To the Lighthouse.

“And all the lives we ever lived and all the lives to be are full of trees and changing leaves": First Edition of Virginia Woolf's To the Lighthouse; In the Rare Original Dust Jacket

To the Lighthouse.

WOOLF, Virginia.

$22,500.00

Item Number: 116345

London: Leonard & Virginia Woolf at the Hogarth Press, 1927.

First edition of one of Woolf’s most popular and acclaimed major novels, in the extremely rare original dust jacket designed by Vanessa Bell, Woolf’s sister. Octavo, original cloth. Near fine in the rare original dust jacket with light rubbing and wear to the crown of the spine. Jacket design by Vanessa Bell. From the library of Elizabeth Paepcke, with her signature in pencil to the front free endpaper. Paepcke, along with her husband Walter were philanthropists best noted for founding the Aspen Institute and the Aspen Skiing Company in the early 1950s, both of which helped transform the town of Aspen, Colorado into an international resort destination and popularize the sport of skiing in the United States. Housed in a custom half morocco clamshell box. Rare and desirable, especially in this condition and with noted provenance.

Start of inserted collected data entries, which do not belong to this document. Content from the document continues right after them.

inductive Instr where
  /-- `nop`, R96 -/
  | nop (f : Fields)
  /-- `add`, R102 -/
  | add (f : Fields)
  /-- `sub`, R102 -/
  | sub (f : Fields)
  /-- `mul`, R102 -/
  | mul (f : Fields)
  /-- `mulh`, R102 -/
  | mulh (f : Fields)
  /-- `div`, R103 -/
  | div (f : Fields)
  /-- `rem`, R103 -/
  | rem (f : Fields)
  /-- `min`, R102 -/
  | min (f : Fields)
  /-- `max`, R102 -/
  | max (f : Fields)
  /-- `and`, R102 -/
  | and (f : Fields)
  /-- `or`, R102 -/
  | or (f : Fields)
  /-- `xor`, R102 -/
  | xor (f : Fields)
  /-- `andn`, R102 -/
  | andn (f : Fields)
  /-- `shl`, R102 -/
  | shl (f : Fields)
  /-- `shr`, R102 -/
  | shr (f : Fields)
  /-- `rot`, R102 -/
  | rot (f : Fields)
  /-- `clz`, R104 -/
  | clz (f : Fields)
  /-- `ctz`, R104 -/
  | ctz (f : Fields)
  /-- `popc`, R104 -/
  | popc (f : Fields)
  /-- `bext`, R105 -/
  | bext (f : Fields)
  /-- `bins`, R105 -/
  | bins (f : Fields)
  /-- `sext`, R104 -/
  | sext (f : Fields)
  /-- `li`, R107 -/
  | li (f : Fields)
  /-- `lea`, R106 -/
  | lea (f : Fields)
  /-- `mov`, R107 -/
  | mov (f : Fields)
  /-- `sel`, R107 -/
  | sel (f : Fields)
  /-- `set.eq`, R108 -/
  | setEq (f : Fields)
  /-- `set.ne`, R108 -/
  | setNe (f : Fields)
  /-- `set.lt`, R108 -/
  | setLt (f : Fields)
  /-- `set.ge`, R108 -/
  | setGe (f : Fields)
  /-- `set.lo`, R108 -/
  | setLo (f : Fields)
  /-- `set.hs`, R108 -/
  | setHs (f : Fields)
  /-- `set.le`, R108 -/
  | setLe (f : Fields)
  /-- `set.gt`, R108 -/
  | setGt (f : Fields)
  /-- `set.ls`, R108 -/
  | setLs (f : Fields)
  /-- `set.hi`, R108 -/
  | setHi (f : Fields)
  /-- `kmov`, R109 -/
  | kmov (f : Fields)
  /-- `kget`, R109 -/
  | kget (f : Fields)
  /-- `kop.and`, R109 -/
  | kopAnd (f : Fields)
  /-- `kop.or`, R109 -/
  | kopOr (f : Fields)
  /-- `kop.xor`, R109 -/
  | kopXor (f : Fields)
  /-- `kop.andn`, R109 -/
  | kopAndn (f : Fields)
  /-- `kop.not`, R109 -/
  | kopNot (f : Fields)
  /-- `kpop`, R109 -/
  | kpop (f : Fields)
  /-- `kfill`, R109 -/
  | kfill (f : Fields)
  /-- `br`, R110 -/
  | br (f : Fields)
  /-- `b.eq`, R110 -/
  | bEq (f : Fields)
  /-- `b.ne`, R110 -/
  | bNe (f : Fields)
  /-- `b.lt`, R110 -/
  | bLt (f : Fields)
  /-- `b.ge`, R110 -/
  | bGe (f : Fields)
  /-- `b.lo`, R110 -/
  | bLo (f : Fields)
  /-- `b.hs`, R110 -/
  | bHs (f : Fields)
  /-- `b.le`, R110 -/
  | bLe (f : Fields)
  /-- `b.gt`, R110 -/
  | bGt (f : Fields)
  /-- `b.ls`, R110 -/
  | bLs (f : Fields)
  /-- `b.hi`, R110 -/
  | bHi (f : Fields)
  /-- `jr`, R111 -/
  | jr (f : Fields)
  /-- `call`, R110 -/
  | call (f : Fields)
  /-- `callr`, R111 -/
  | callr (f : Fields)
  /-- `ret`, R111 -/
  | ret (f : Fields)
  /-- `loop`, R110 -/
  | loop (f : Fields)
  /-- `dt.rd`, R112 -/
  | dtRd (f : Fields)
  /-- `dt.until`, R113 -/
  | dtUntil (f : Fields)
  /-- `f.add`, R114 -/
  | fAdd (f : Fields)
  /-- `f.sub`, R114 -/
  | fSub (f : Fields)
  /-- `f.mul`, R114 -/
  | fMul (f : Fields)
  /-- `f.fma`, R114 -/
  | fFma (f : Fields)
  /-- `f.div`, R114 -/
  | fDiv (f : Fields)
  /-- `f.sqrt`, R114 -/
  | fSqrt (f : Fields)
  /-- `f.cvt`, R115 -/
  | fCvt (f : Fields)
  /-- `f.cmp.eq`, R116 -/
  | fCmpEq (f : Fields)
  /-- `f.cmp.ne`, R116 -/
  | fCmpNe (f : Fields)
  /-- `f.cmp.lt`, R116 -/
  | fCmpLt (f : Fields)
  /-- `f.cmp.ge`, R116 -/
  | fCmpGe (f : Fields)
  /-- `f.cmp.le`, R116 -/
  | fCmpLe (f : Fields)
  /-- `f.cmp.gt`, R116 -/
  | fCmpGt (f : Fields)
  /-- `f.cmp.un`, R116 -/
  | fCmpUn (f : Fields)
  /-- `f.cmp.ord`, R116 -/
  | fCmpOrd (f : Fields)
  /-- `f.min`, R117 -/
  | fMin (f : Fields)
  /-- `f.max`, R117 -/
  | fMax (f : Fields)
  /-- `f.abs`, R117 -/
  | fAbs (f : Fields)
  /-- `f.neg`, R117 -/
  | fNeg (f : Fields)
  /-- `f.cvti`, R115 -/
  | fCvti (f : Fields)
  /-- `v.add`, R121 -/
  | vAdd (f : Fields)
  /-- `v.sub`, R121 -/
  | vSub (f : Fields)
  /-- `v.mul`, R121 -/
  | vMul (f : Fields)
  /-- `v.fma`, R121 -/
  | vFma (f : Fields)
  /-- `v.fms`, R121 -/
  | vFms (f : Fields)
  /-- `v.fnma`, R121 -/
  | vFnma (f : Fields)
  /-- `v.min`, R121 -/
  | vMin (f : Fields)
  /-- `v.max`, R121 -/
  | vMax (f : Fields)
  /-- `v.abs`, R122 -/
  | vAbs (f : Fields)
  /-- `v.neg`, R122 -/
  | vNeg (f : Fields)
  /-- `v.div`, R121 -/
  | vDiv (f : Fields)
  /-- `v.sqrt`, R121 -/
  | vSqrt (f : Fields)
  /-- `v.rcp`, R123 -/
  | vRcp (f : Fields)
  /-- `v.rsq`, R123 -/
  | vRsq (f : Fields)
  /-- `v.exp2`, R123 -/
  | vExp2 (f : Fields)
  /-- `v.log2`, R123 -/
  | vLog2 (f : Fields)
  /-- `v.sin`, R123 -/
  | vSin (f : Fields)
  /-- `v.cos`, R123 -/
  | vCos (f : Fields)
  /-- `v.tanh`, R123 -/
  | vTanh (f : Fields)
  /-- `v.sig`, R123 -/
  | vSig (f : Fields)
  /-- `v.cvt`, R125 -/
  | vCvt (f : Fields)
  /-- `v.cvti`, R125 -/
  | vCvti (f : Fields)
  /-- `v.cmp.eq`, R124 -/
  | vCmpEq (f : Fields)
  /-- `v.cmp.ne`, R124 -/
  | vCmpNe (f : Fields)
  /-- `v.cmp.lt`, R124 -/
  | vCmpLt (f : Fields)
  /-- `v.cmp.ge`, R124 -/
  | vCmpGe (f : Fields)
  /-- `v.cmp.lo`, R124 -/
  | vCmpLo (f : Fields)
  /-- `v.cmp.hs`, R124 -/
  | vCmpHs (f : Fields)
  /-- `v.cmp.le`, R124 -/
  | vCmpLe (f : Fields)
  /-- `v.cmp.gt`, R124 -/
  | vCmpGt (f : Fields)
  /-- `v.cmp.ls`, R124 -/
  | vCmpLs (f : Fields)
  /-- `v.cmp.hi`, R124 -/
  | vCmpHi (f : Fields)
  /-- `v.cmp.un`, R124 -/
  | vCmpUn (f : Fields)
  /-- `v.cmp.ord`, R124 -/
  | vCmpOrd (f : Fields)
  /-- `v.sel`, R124 -/
  | vSel (f : Fields)
  /-- `v.and`, R124 -/
  | vAnd (f : Fields)
  /-- `v.or`, R124 -/
  | vOr (f : Fields)
  /-- `v.xor`, R124 -/
  | vXor (f : Fields)
  /-- `v.andn`, R124 -/
  | vAndn (f : Fields)
  /-- `v.shl`, R124 -/
  | vShl (f : Fields)
  /-- `v.shr`, R124 -/
  | vShr (f : Fields)
  /-- `v.rot`, R124 -/
  | vRot (f : Fields)
  /-- `v.clz`, R124 -/
  | vClz (f : Fields)
  /-- `v.dot4`, R126 -/
  | vDot4 (f : Fields)
  /-- `v.dot8`, R126 -/
  | vDot8 (f : Fields)
  /-- `v.red.add`, R128 -/
  | vRedAdd (f : Fields)
  /-- `v.red.min`, R128 -/
  | vRedMin (f : Fields)
  /-- `v.red.max`, R128 -/
  | vRedMax (f : Fields)
  /-- `v.red.and`, R128 -/
  | vRedAnd (f : Fields)
  /-- `v.red.or`, R128 -/
  | vRedOr (f : Fields)
  /-- `v.red.xor`, R128 -/
  | vRedXor (f : Fields)
  /-- `v.scan.add`, R129 -/
  | vScanAdd (f : Fields)
  /-- `v.scan.min`, R129 -/
  | vScanMin (f : Fields)
  /-- `v.scan.max`, R129 -/
  | vScanMax (f : Fields)
  /-- `v.scan.xadd`, R129 -/
  | vScanXadd (f : Fields)
  /-- `v.scan.xmin`, R129 -/
  | vScanXmin (f : Fields)
  /-- `v.scan.xmax`, R129 -/
  | vScanXmax (f : Fields)
  /-- `v.perm`, R130 -/
  | vPerm (f : Fields)
  /-- `v.bcast`, R130 -/
  | vBcast (f : Fields)
  /-- `v.splat`, R130 -/
  | vSplat (f : Fields)
  /-- `v.ext`, R130 -/
  | vExt (f : Fields)
  /-- `v.ins`, R130 -/
  | vIns (f : Fields)
  /-- `v.iota`, R130 -/
  | vIota (f : Fields)
  /-- `v.mov`, R130 -/
  | vMov (f : Fields)
  /-- `v.cpr`, R130 -/
  | vCpr (f : Fields)
  /-- `v.expd`, R130 -/
  | vExpd (f : Fields)
  /-- `v.hist`, R131 -/
  | vHist (f : Fields)
  /-- `v.hist.get`, R131 -/
  | vHistGet (f : Fields)
  /-- `v.accept`, R132 -/
  | vAccept (f : Fields)
  /-- `v.draw`, R133 -/
  | vDraw (f : Fields)
  /-- `la.add`, R134 -/
  | laAdd (f : Fields)
  /-- `la.norm`, R134 -/
  | laNorm (f : Fields)
  /-- `la.rd`, R134 -/
  | laRd (f : Fields)
  /-- `la.clr`, R134 -/
  | laClr (f : Fields)
  /-- `la.getw`, R134 -/
  | laGetw (f : Fields)
  /-- `la.setw`, R134 -/
  | laSetw (f : Fields)
  /-- `v.hint.n`, R97 -/
  | vHint (n : BitVec 4) (f : Fields)
  /-- `o.claim`, R136 -/
  | oClaim (f : Fields)
  /-- `o.rel`, R136 -/
  | oRel (f : Fields)
  /-- `o.tst`, R136 -/
  | oTst (f : Fields)
  /-- `m.mma`, R143 -/
  | mMma (f : Fields)
  /-- `m.mms`, R143 -/
  | mMms (f : Fields)
  /-- `m.mmt`, R143 -/
  | mMmt (f : Fields)
  /-- `m.cmp`, R144 -/
  | mCmp (f : Fields)
  /-- `m.zero`, R145 -/
  | mZero (f : Fields)
  /-- `m.rd`, R145 -/
  | mRd (f : Fields)
  /-- `m.wr`, R145 -/
  | mWr (f : Fields)
  /-- `w.set`, R146 -/
  | wSet (f : Fields)
  /-- `w.step`, R146 -/
  | wStep (f : Fields)
  /-- `w.val`, R146 -/
  | wVal (f : Fields)
  /-- `v.tdec`, R147 -/
  | vTdec (f : Fields)
  /-- `t.enc`, R148 -/
  | tEnc (f : Fields)
  /-- `ld`, R157 -/
  | ld (f : Fields)
  /-- `st`, R157 -/
  | st (f : Fields)
  /-- `v.ld`, R158 -/
  | vLd (f : Fields)
  /-- `v.st`, R158 -/
  | vSt (f : Fields)
  /-- `v.gat`, R159 -/
  | vGat (f : Fields)
  /-- `v.sct`, R159 -/
  | vSct (f : Fields)
  /-- `ld.acq`, R161 -/
  | ldAcq (f : Fields)
  /-- `st.rel`, R162 -/
  | stRel (f : Fields)
  /-- `st.rel.cmp`, R162 -/
  | stRelCmp (f : Fields)
  /-- `at.add`, R168 -/
  | atAdd (f : Fields)
  /-- `at.and`, R168 -/
  | atAnd (f : Fields)
  /-- `at.or`, R168 -/
  | atOr (f : Fields)
  /-- `at.xor`, R168 -/
  | atXor (f : Fields)
  /-- `at.min`, R168 -/
  | atMin (f : Fields)
  /-- `at.max`, R168 -/
  | atMax (f : Fields)
  /-- `at.swp`, R168 -/
  | atSwp (f : Fields)
  /-- `at.cas`, R168 -/
  | atCas (f : Fields)
  /-- `at.fadd`, R169 -/
  | atFadd (f : Fields)
  /-- `at.cas2`, R170 -/
  | atCas2 (f : Fields)
  /-- `cp`, R171 -/
  | cp (f : Fields)
  /-- `q.open`, R177 -/
  | qOpen (f : Fields)
  /-- `q.close`, R179 -/
  | qClose (f : Fields)
  /-- `q.flush`, R179 -/
  | qFlush (f : Fields)
  /-- `l1.wb`, R165 -/
  | l1Wb (f : Fields)
  /-- `l1.inv`, R165 -/
  | l1Inv (f : Fields)
  /-- `l1.wbi`, R165 -/
  | l1Wbi (f : Fields)
  /-- `l1.wba`, R165 -/
  | l1Wba (f : Fields)
  /-- `l1.inva`, R165 -/
  | l1Inva (f : Fields)
  /-- `l1.wbia`, R165 -/
  | l1Wbia (f : Fields)
  /-- `tl.rd`, R181 -/
  | tlRd (t : Counter) (f : Fields)
  /-- `tl.wait`, R182 -/
  | tlWait (t : Counter) (f : Fields)
  /-- `tl.test`, R183 -/
  | tlTest (t : Counter) (f : Fields)
  /-- `fork`, R187 -/
  | fork (f : Fields)
  /-- `spawn`, R188 -/
  | spawn (f : Fields)
  /-- `halt`, R190 -/
  | halt (f : Fields)
  /-- `tk.wait`, R191 -/
  | tkWait (f : Fields)
  /-- `tk.push`, R192 -/
  | tkPush (f : Fields)
  /-- `tk.done`, R193 -/
  | tkDone (f : Fields)
  /-- `tk.batch`, R194 -/
  | tkBatch (f : Fields)
  /-- `gain.add`, R195 -/
  | gainAdd (f : Fields)
  /-- `gain.max`, R195 -/
  | gainMax (f : Fields)
  /-- `gain.set`, R195 -/
  | gainSet (f : Fields)
  /-- `dep.dec`, R196 -/
  | depDec (f : Fields)
  /-- `hy.arrive`, R201 -/
  | hyArrive (f : Fields)
  /-- `hy.wait`, R201 -/
  | hyWait (f : Fields)
  /-- `hy.try`, R201 -/
  | hyTry (f : Fields)
  /-- `fence.tile`, R202 -/
  | fenceTile (f : Fields)
  /-- `fence.clu`, R202 -/
  | fenceClu (f : Fields)
  /-- `fence.die`, R202 -/
  | fenceDie (f : Fields)
  /-- `fence.dev`, R202 -/
  | fenceDev (f : Fields)
  /-- `fence.sys`, R202 -/
  | fenceSys (f : Fields)
  /-- `span.open`, R203 -/
  | spanOpen (f : Fields)
  /-- `span.close`, R227 -/
  | spanClose (f : Fields)
  /-- `ln.go`, R199 -/
  | lnGo (f : Fields)
  /-- `trap`, R208 -/
  | trap (f : Fields)
  /-- `eret`, R208 -/
  | eret (f : Fields)
  /-- `sys.call`, R322 -/
  | sysCallEcho (f : Fields)
  /-- `sys.call`, R322 -/
  | sysCallTablegen (f : Fields)
  /-- `sys.call`, R322 -/
  | sysCallPost (f : Fields)
  /-- `sys.call`, R322 -/
  | sysCallDefer (f : Fields)
  /-- `sys.call`, R322 -/
  | sysCallOwned (f : Fields)
  /-- `sys.call`, R209 -/
  | sysCallUnassigned (f : Fields)
  /-- `ctl.rd`, R210 -/
  | ctlRd (f : Fields)
  /-- `ctl.wr`, R210 -/
  | ctlWr (f : Fields)
  /-- ARRAY_OPERATION_COMPLETE, R138 -/
  | arrayOperationComplete
  /-- VITERBI_BLOCK_START, R149 -/
  | viterbiBlockStart
  /-- VITERBI_BLOCK_COMPLETE, R149 -/
  | viterbiBlockComplete
  /-- COPY_ELEMENT, R174 -/
  | copyElement
  /-- COPY_COMPLETE, R174 -/
  | copyComplete
  /-- PORT_REFILL_ELEMENT, R178 -/
  | portRefillElement
  /-- PORT_DRAIN_ELEMENT, R178 -/
  | portDrainElement
  /-- HOME_REQUEST_SERVICE, R241 -/
  | homeRequestService
  /-- STORE_ACKNOWLEDGMENT, R163 -/
  | storeAcknowledgment
  /-- ATOMIC_ACKNOWLEDGMENT, R167 -/
  | atomicAcknowledgment
  /-- LONG_RESULT_WRITE, R21 -/
  | longResultWrite
  /-- WALK_COMPLETE, R310 -/
  | walkComplete
  /-- SPAWN_ARRIVAL, R188 -/
  | spawnArrival
  /-- ANSWER_RETURN, R186 -/
  | answerReturn
  /-- TASK_PUSH_ARRIVAL, R192 -/
  | taskPushArrival
  /-- TASK_END_ARRIVAL, R284 -/
  | taskEndArrival
  /-- GAIN_UPDATE_ARRIVAL, R285 -/
  | gainUpdateArrival
  /-- DEP_DEC_ARRIVAL, R196 -/
  | depDecArrival
  /-- HY_WAIT_TIMEOUT, R201 -/
  | hyWaitTimeout
  /-- HALYARD_PHASE_COMPLETE, R201 -/
  | halyardPhaseComplete
  /-- SPAN_OVERRUN, R229 -/
  | spanOverrun
  /-- SPAN_ESCALATION, R230 -/
  | spanEscalation
  /-- SPAN_HANDLER_PARK, R231 -/
  | spanHandlerPark
  /-- SPAN_BROKEN, R234 -/
  | spanBroken
  /-- LN_GO_ARRIVAL, R199 -/
  | lnGoArrival
  /-- TASK_DISPATCH, R286 -/
  | taskDispatch
  /-- HEAP_LEVEL_MOVE, R282 -/
  | heapLevelMove
  /-- KEY_PUBLICATION, R287 -/
  | keyPublication
  /-- STEAL_REQUEST, R288 -/
  | stealRequest
  /-- STEAL_REQUEST_ARRIVAL, R288 -/
  | stealRequestArrival
  /-- STOLEN_RECORD_ARRIVAL, R288 -/
  | stolenRecordArrival
  /-- STEAL_ACKNOWLEDGMENT, R289 -/
  | stealAcknowledgment
  /-- STEAL_REFUSAL, R289 -/
  | stealRefusal
  /-- RSD_SNAPSHOT, R291 -/
  | rsdSnapshot
  /-- RSD_COMBINE, R292 -/
  | rsdCombine
  /-- TERMINATION_DRAIN, R292 -/
  | terminationDrain
  /-- FIELD_STALL, R224 -/
  | fieldStall
  /-- LAUNCH_QUEUE_SERVICE, R316 -/
  | launchQueueService
  /-- LAUNCH_START, R214 -/
  | launchStart
  /-- LAUNCH_END, R219 -/
  | launchEnd
  /-- PREEMPT, R337 -/
  | preempt
  /-- PREEMPTION_DEFERRAL_EXPIRY, R233 -/
  | preemptionDeferralExpiry
  /-- TILE_SAVE, R323 -/
  | tileSave
  /-- RESTORE, R325 -/
  | restore
  /-- HANDLE_INVALIDATION, R306 -/
  | handleInvalidation
  /-- TRANSLATION_INVALIDATION, R312 -/
  | translationInvalidation
  /-- RESUME, R337 -/
  | resume
  /-- REFUSE, R337 -/
  | refuse
  /-- COMMAND_COMPLETE, R337 -/
  | commandComplete
  /-- LQTAIL_WRITE, R335 -/
  | lqtailWrite
  /-- BAR0_REGISTER_WRITE, R333 -/
  | bar0RegisterWrite
  /-- BAR2_ACCESS, R333 -/
  | bar2Access
  /-- VF_RESET, R326 -/
  | vfReset
  /-- VF_RESET_DRAIN_EXPIRY, R326 -/
  | vfResetDrainExpiry
  /-- VF_RESET_COMPLETE, R326 -/
  | vfResetComplete
  /-- SOFT_THROTTLE_REQUEST, R27 -/
  | softThrottleRequest
  /-- THROTTLE_STEP, R27 -/
  | throttleStep
  /-- HARD_THROTTLE, R27 -/
  | hardThrottle
  /-- CRITICAL_TEMPERATURE, R27 -/
  | criticalTemperature
  /-- POOL_OCCUPANCY_PUBLICATION, R317 -/
  | poolOccupancyPublication
  /-- FLIT_RECEIVE, R338 -/
  | flitReceive
  /-- FABRIC_PORT_DOWN, R339 -/
  | fabricPortDown
  /-- FABRIC_PORT_RETRAIN, R353 -/
  | fabricPortRetrain
  /-- FABRIC_REQUEST_ARRIVAL, R340 -/
  | fabricRequestArrival
  /-- POOL_LINK_DOWN, R332 -/
  | poolLinkDown
  /-- POWER_ON_RESET, R345 -/
  | powerOnReset
  /-- MANAGEMENT_FIRMWARE_RETRY, R349 -/
  | managementFirmwareRetry
  /-- ROM_RECOVERY_LOAD, R349 -/
  | romRecoveryLoad
  /-- FUSE_COMMIT, R348 -/
  | fuseCommit
  /-- PARTITION_REQUEST, R303 -/
  | partitionRequest
  /-- UNFREEZE_REQUEST, R353 -/
  | unfreezeRequest
  /-- MANAGEMENT_WINDOW_VIOLATION, R350 -/
  | managementWindowViolation
  /-- GET_VERSION, R352 -/
  | getVersion
  /-- GET_CAPABILITIES, R352 -/
  | getCapabilities
  /-- NEGOTIATE_ALGORITHMS, R352 -/
  | negotiateAlgorithms
  /-- GET_DIGESTS, R352 -/
  | getDigests
  /-- GET_CERTIFICATE, R352 -/
  | getCertificate
  /-- CHALLENGE, R352 -/
  | challenge
  /-- GET_MEASUREMENTS, R352 -/
  | getMeasurements
  /-- SPDM_UNSUPPORTED_REQUEST, R352 -/
  | spdmUnsupportedRequest
  /-- READBACK, R355 -/
  | readback
  /-- PATROL_SCRUB, R357 -/
  | patrolScrub
  /-- ERROR_THRESHOLD, R360 -/
  | errorThreshold
  /-- ILLEGAL_INSTRUCTION, R90 -/
  | illegalInstruction
  /-- OVERLAY_FETCH, R98 -/
  | overlayFetch
  /-- TASK_MESSAGE_ACKNOWLEDGMENT, R197 -/
  | taskMessageAcknowledgment
  /-- STEAL_NONE_ANSWER, R288 -/
  | stealNoneAnswer
  /-- COMMAND_UNDEFINED_OP, R337 -/
  | commandUndefinedOp
deriving DecidableEq, Repr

Published two years after Mrs. Dalloway and three years before The Waves, To the Lighthouse “displays Woolf’s technique of narrating through stream of consciousness and imagery at its most assured, rich, and suggestive” (Drabble, 990). “In its portrayal of life… it gives us an interlude of vision that must stand at the head of all Virginia Woolf’s work” (New York Times). To the Lighthouse was “written at the height of her luminous Impressionist vision… It is the sunniest of her books and shows the obsession with rendering the passage of time which dominated her later work. With her prosperous upper middle class academic background of the late Victorian establishment, Virginia Woolf is always walking a tight-rope in her desire to get away from it and portray ordinary people as a novelist should, hence the mixture of respect and irony with which she surveys its security and solid values” (Connolly). It was named by Modern Library as one of the 100 best English-language novels of the 20th century. In 2005, the novel was chosen by TIME magazine as one of the one hundred best English-language novels since 1923. It was adapted to film in 1983 by Hugh Stoddart, directed by Colin Gregg, and produced by Alan Shallcross.